- **WORK ORDER**
Please copy exactly the lines from the top of the data through the line containing "(s.stackReports d addr).readOutcome", and nothing else.

——————————

/-- GLAZE_BLOCK_READ: a read of a block and its tag completes (R192, R193), whatever its stack reports of it (R182). -/
def execGlazeBlockRead (d : Nat) (u : Consumer) (addr : Nat) (upset : Option (Nat × Byte)) (s : State) :
    Host.Outcome State Fault Refusal :=
  .next (let x := s.die d
    match x.mem.regionOf addr 4096 with
    | none => s
    | some r =>
      if addr % 4096 ≠ 0 || placeOf addr = .pantry || r.gather || x.mem.failCount u addr = 3 || ! x.consumes u addr 4096 then s
      else
        let got := upsetBytes (x.mem.cells.readN addr 4096 ++ x.mem.cells.readN (tagAddr addr) 8) upset
        (s.stackReports d addr).readOutcome d u addr (got.drop 4096 == tagFor r addr (got.take 4096)))

/-- GATHER_GRANULE_READ: a read of a granule and its CRC-16 completes (R195). -/
def execGatherGranuleRead (d : Nat) (u : Consumer) (addr : Nat) (upset : Option (Nat × Byte)) (s : State) :
    Host.Outcome State Fault Refusal :=
  .next (let x := s.die d
    match x.mem.regionOf addr 32 with
    | none => s
    | some r =>
      if addr % 32 ≠ 0 || placeOf addr = .pantry || ! r.gather || x.mem.failCount u addr = 3 || ! x.consumes u addr 32 then s
      else
        let got := upsetBytes (x.mem.cells.readN addr 32 ++
          x.mem.cells.readN (r.crcBase * 4096 + 2 * ((addr - r.start) / 32)) 2) upset
        s.readOutcome d u addr (leNat 2 (got.drop 32) == crc16 (got.take 32)))

/-- The word `w` of the pantry has `flips` more of its bits changed. One changed bit is corrected whenever the word is read;
more make it uncorrectable, and it then reads as it is: which of its 64 bits have changed is free (R180; `k` is the number of
the free value). -/
def MemUnit.upsetWord (m : MemUnit) (w flips k : Nat) : MemUnit :=
  if flips = 0 then m
  else if flips = 1 && ! m.panSingle.contains w && ! m.panBad.contains w then { m with panSingle := insertNat w m.panSingle }
  else
    let old := leNat 8 (m.cells.readN (8 * w) 8)
    { m with
      cells := m.cells.write (8 * w) (leBytes 8 (old ^^^ Config.freeFlips k))
      panBad := insertNat w m.panBad, panSingle := m.panSingle.filter (· ≠ w) }

/-- PANTRY_READ: a granted read of the word at `addr` by a unit of core `c` finds `flips` bits of it changed. One is
corrected and counted, and the stored word keeps its error; more are uncorrectable, delivered as read, counted and
raised against the course of the core (R180). -/
def execPantryRead (d c addr flips : Nat) (s : State) : Host.Outcome State Fault Refusal :=
  .next (if placeOf addr ≠ .pantry then s else
    let k := s.fresh
    let x := s.die d
    let w := addr / 8
    let q := x.seq c
    let r := (x.mem.upsetWord w flips k.1).panScan (8 * w) 8
    let s1 := k.2.setDie d { x with mem := r.1 }
    if r.2 then s1.raiseAt d c Code.panUncorrectable q.off 0xFF 0xFFFFFFFF else s1)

——————————

- **RESULT OF THE TASK**
/-- GLAZE_BLOCK_READ: a read of a block and its tag completes (R192, R193), whatever its stack reports of it (R182). -/
def execGlazeBlockRead (d : Nat) (u : Consumer) (addr : Nat) (upset : Option (Nat × Byte)) (s : State) :
    Host.Outcome State Fault Refusal :=
  .next (let x := s.die d
    match x.mem.regionOf addr 4096 with
    | none => s
    | some r =>
      if addr % 4096 ≠ 0 || placeOf addr = .pantry || r.gather || x.mem.failCount u addr = 3 || ! x.consumes u addr 4096 then s
      else
        let got := upsetBytes (x.mem.cells.readN addr 4096 ++ x.mem.cells.readN (tagAddr addr) 8) upset
        (s.stackReports d addr).readOutcome d u addr (got.drop 4096 == tagFor r addr (got.take 4096)))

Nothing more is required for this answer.